Only those lines in the data below from the line containing "act : w.act = s.act" through the line containing "s.sample.phase = 7)", both included, should be restated word for word.

::: Data to examine

-- ==== Sys2Proof/Proofs/Protection.lean ====
section
/-! Evaluations in the closed states: trips, pickups and the all-dropped event; the open confirm of a PROTECTION trip (O16). -/

namespace Sys2Proof.Machine

/-! ## What a decision to trip starts from -/

/-- What a trip for protection depends on is the same. -/
structure SameBasis (v y : State) : Prop where
  nothing : y.nothingPending
  oc : y.oc = v.oc
  act : y.act = v.act
  store : y.store = v.store
  now : y.now = v.now
  s : y.seq.s = v.seq.s
  governing : y.governing = v.governing
  view : y.sample.view = v.sample.view
  stream : y.sample.stream = v.sample.stream

theorem SameBasis.trans {v y z : State} (h : SameBasis v y) (k : SameBasis y z) : SameBasis v z :=
  ⟨k.nothing, k.oc.trans h.oc, k.act.trans h.act, k.store.trans h.store, k.now.trans h.now, k.s.trans h.s, k.governing.trans h.governing,
    k.view.trans h.view, k.stream.trans h.stream⟩

/-- The table of the governing group follows from the group and the Table Store. -/
theorem SameBasis.governingTable {v y : State} (h : SameBasis v y) : y.governingTable = v.governingTable := by
  simp [State.governingTable, State.groupTable, State.table, h.governing, h.store]

section
variable {v : State} (h : v.nothingPending)
include h

theorem SameBasis.refl : SameBasis v v := ⟨h, rfl, rfl, rfl, rfl, rfl, rfl, rfl, rfl⟩

theorem State.enterTiming_sameBasis : SameBasis v v.enterTiming := by
  obtain ⟨hsample, -, hstore⟩ := v.leaveIdle_of_nothingPending h
  obtain ⟨hgov, -⟩ := State.leaveIdle_governing h
  have hafter : v.enterTiming.store = v.store := by simpa [State.enterTiming] using hstore
  refine ⟨by rw [State.nothingPending, hafter]; exact h, by simp, by simp, hafter, by simp, by simp [State.enterTiming, State.latch], ?_,
    by simp [State.enterTiming, hsample], by simp [State.enterTiming, hsample]⟩
  simp [State.governing, State.enterTiming, State.latch]
  simpa [State.governing] using hgov

/-- A change of the Fault Log alone. -/
theorem SameBasis.of_faults {y : State} (hoc : y.oc = v.oc) (hact : y.act = v.act) (hstore : y.store = v.store) (hnow : y.now = v.now)
    (hseq : y.seq = v.seq) (hsample : y.sample = v.sample) : SameBasis v y :=
  ⟨by rw [State.nothingPending, hstore]; exact h, hoc, hact, hstore, hnow, by rw [hseq], (State.governing_congr (by rw [hseq]) hstore).1,
    by rw [hsample], by rw [hsample]⟩

/-- A pickup keeps what a decision depends on, and leads to a state that a decision trips from. -/
theorem State.takePickup_sameBasis (hstate : v.seq.state = .idle ∨ v.seq.state = .timing ∨ v.seq.state = .reclaim) :
    SameBasis v v.takePickup ∧ (v.takePickup.seq.state = .timing ∨ v.takePickup.seq.state = .reclaim) := by
  have hpicked : SameBasis v v.sequencePickup ∧ (v.sequencePickup.seq.state = .timing ∨ v.sequencePickup.seq.state = .reclaim) := by
    unfold State.sequencePickup
    rcases hstate with hs | hs | hs <;> rw [hs]
    · exact ⟨State.enterTiming_sameBasis h, .inl rfl⟩
    · exact ⟨.refl h, .inl hs⟩
    · exact ⟨⟨h, rfl, rfl, rfl, rfl, rfl, rfl, rfl, rfl⟩, .inr hs⟩
  have htaken : v.takePickup = v.sequencePickup.faultOpen := if_pos hpicked.2
  rw [htaken]
  exact ⟨hpicked.1.trans (.of_faults hpicked.1.nothing (by simp) (by simp) (by simp) (by simp) (by simp) (by simp)), by simpa using hpicked.2⟩

/-- The decision in IDLE, TIMING and RECLAIM is a trip for protection, from TIMING or RECLAIM. -/
theorem State.sequenceDecision_of_closed (hstate : v.seq.state = .idle ∨ v.seq.state = .timing ∨ v.seq.state = .reclaim) :
    ∃ y, SameBasis v y ∧ v.sequenceDecision = y.tripFor .protection true := by
  rcases hstate with hs | hs | hs
  · exact ⟨v.enterTiming, State.enterTiming_sameBasis h, by simp [State.sequenceDecision, hs]⟩
  · exact ⟨v, .refl h, by simp [State.sequenceDecision, hs]⟩
  · exact ⟨v, .refl h, by simp [State.sequenceDecision, hs]⟩

end

/-- A decision in the closed states comes down to a trip for protection from the same basis. -/
theorem State.takeOutputs_of_met {v : State} (h : v.nothingPending) (hstate : v.seq.state = .idle ∨ v.seq.state = .timing ∨ v.seq.state = .reclaim)
    (wasActive : Bool) (o : EvalOutput) (m : Summary) (hmet : o.elements.any = true) :
    ∃ y, SameBasis v y ∧ v.takeOutputs wasActive o m = y.tripFor .protection true := by
  have hpicked : ∃ u, SameBasis v u ∧ (u.seq.state = .idle ∨ u.seq.state = .timing ∨ u.seq.state = .reclaim) ∧
      v.takeOutputs wasActive o m = (u.decisionTold o.elements m).sequenceDecision := by
    have hresult : v.takeOutputs wasActive o m =
        ((if (!wasActive && o.unit.active) = true then v.takePickup else v).decisionTold o.elements m).sequenceDecision := if_pos hmet
    rw [hresult]
    split
    · obtain ⟨hbasis, hs⟩ := State.takePickup_sameBasis h hstate
      exact ⟨_, hbasis, .inr hs, rfl⟩
    · exact ⟨_, .refl h, hstate, rfl⟩
  obtain ⟨u, hbasis, hs, hresult⟩ := hpicked
  have htold : SameBasis u (u.decisionTold o.elements m) := .of_faults hbasis.nothing (by simp [State.decisionTold]) (by simp [State.decisionTold])
    (by simp [State.decisionTold]) (by simp [State.decisionTold]) (by simp [State.decisionTold]) (by simp [State.decisionTold])
  obtain ⟨y, hy, hdecision⟩ := State.sequenceDecision_of_closed htold.nothing (by simpa [State.decisionTold] using hs)
  exact ⟨y, (hbasis.trans htold).trans hy, hresult.trans hdecision⟩

/-! ## The outputs that do not trip -/

section
variable {v : State} {wasActive : Bool} {o : EvalOutput} {m : Summary}

theorem State.takeOutputs_of_steady (hmet : o.elements.any = false) (hactive : o.unit.active = wasActive) :
    v.takeOutputs wasActive o m = v.faultSummary m := by
  simp [State.takeOutputs, hmet, hactive]

theorem State.takeOutputs_of_pickup (hmet : o.elements.any = false) (hwas : wasActive = false) (hactive : o.unit.active = true) :
    v.takeOutputs wasActive o m = v.takePickup.faultSummary m := by
  simp [State.takeOutputs, hmet, hactive, hwas]

theorem State.takeOutputs_of_dropped (hmet : o.elements.any = false) (hwas : wasActive = true) (hactive : o.unit.active = false) :
    v.takeOutputs wasActive o m = ((v.faultSummary m).sequenceAllDropped).faultAllDropped := by
  simp [State.takeOutputs, hmet, hactive, hwas]

end

/-! ## The evaluation at an in-order frame (R15, R20) -/

/-- The state in which the outputs of an evaluation are taken, with the switch read closed. -/
structure EvaluationSeen (unit : OvercurrentUnit) (s w : State) : Prop where
  nothing : w.nothingPending
  oc : w.oc = unit
  seq : w.seq = s.seq
  act : w.act = s.act
  tags : w.tags = s.tags
  supply : w.supply = s.supply
  battery : w.battery = s.battery
  reports : w.reports = s.reports
  store : w.store = s.store
  cmd : w.cmd = s.cmd
  view : w.sample.view = .closed
  stream : w.sample.stream = .valid
  clock : SameClock s w

theorem exec_evaluationFrame {f : SampleFrame} {s : State} (hstream : s.sample.stream = .valid) (hphase : s.sample.phase = 7)
    (hexpected : s.sample.expected = some f.seq) (hview : s.sample.view = .closed)
    (hraw : rawPosition (sampleStatus f.status) = some .closed) (hmark : s.supply.restoreMark = true) (hnothing : s.nothingPending) :
    ∃ w m, EvaluationSeen (s.oc.stepped (s.evalInput
        ((Channels.zip3 pushSum s.mag.sums s.mag.windows (frameSamples f)).map magnitude).currents)) s w ∧
      exec (.sampleFrame f) s = .next (w.takeOutputs s.oc.active (s.oc.evaluate (s.evalInput
        ((Channels.zip3 pushSum s.mag.sums s.mag.windows (frameSamples f)).map magnitude).currents)) m).grant := by
  obtain ⟨hformed, -⟩ := s.frameRead_formed f .valid hnothing
  have hseen := s.frameRead_seen (f := f) hstream hnothing
  have hreadView := s.frameRead_view f .valid
  have hsame : nextView s.sample.view (rawPosition (sampleStatus f.status)) = s.sample.view := by
    rw [hraw, nextView_of_clean (.inl ⟨rfl, hview⟩)]
  have hreadPhase : (s.frameRead f .valid).sample.phase = 0 := by
    rw [hformed.phase, SampleInterface.counted_of_valid hstream, hphase]
  have htake : s.takeSample f = (s.frameRead f .valid).evaluate := by
    rw [State.takeSample_of_inOrder (.inr hstream) hexpected, hstream, State.frameTold_of_same _ hsame,
      State.endInstant_of_eighth hseen.stream hreadPhase]
  have hmags : (s.frameRead f .valid).mag.evaluated.mags = (Channels.zip3 pushSum s.mag.sums s.mag.windows (frameSamples f)).map magnitude := by
    rw [((s.frameRead f .valid).mag.evaluated_fields).2.2.1, hformed.mag]
    rfl
  rw [exec_sampleFrame, htake, State.evaluate_eq, ← hmags]
  generalize (s.frameRead f .valid).mag.evaluated = m
  generalize (s.frameRead f .valid).mag.clip = clip
  generalize s.frameRead f .valid = v at *
  obtain ⟨hnow, hnext, hfree, hpending⟩ := hseen.clock
  have hinput : (v.measured m).evalInput m.mags.currents = s.evalInput m.mags.currents :=
    State.evalInput_congr (by simp [hseen.seq]) (by simp [hseen.store]) (by simp [hseen.tags]) _
  have hunit : (v.measured m).oc = s.oc := by simp [hseen.oc]
  have hrestored : (v.measured m).supply.restoreMark = true := by simp [hseen.supply, hmark]
  refine ⟨(v.measured m).setOc (s.oc.stepped (s.evalInput m.mags.currents)), ⟨m.mags.currents, clip,
    (s.oc.evaluate (s.evalInput m.mags.currents)).channels⟩, ?_, ?_⟩
  · rw [hsame, hview] at hreadView
    exact ⟨by simpa [State.nothingPending, hseen.store] using hnothing, rfl, by simp [hseen.seq], by simp [hseen.act], by simp [hseen.tags],
      by simp [hseen.supply], by simp [hseen.battery], by simp [hseen.reports], by simp [hseen.store], by simp [hseen.cmd],
      by simp [hreadView], by simp [hseen.stream], by simp [SameClock, State.measured, hnow, hnext, hfree, hpending]⟩
  · rw [State.overcurrent, if_pos hrestored, hinput, hunit]
    rfl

::::::

Your solution:
  act : w.act = s.act
  tags : w.tags = s.tags
  supply : w.supply = s.supply
  battery : w.battery = s.battery
  reports : w.reports = s.reports
  store : w.store = s.store
  cmd : w.cmd = s.cmd
  view : w.sample.view = .closed
  stream : w.sample.stream = .valid
  clock : SameClock s w

theorem exec_evaluationFrame {f : SampleFrame} {s : State} (hstream : s.sample.stream = .valid) (hphase : s.sample.phase = 7)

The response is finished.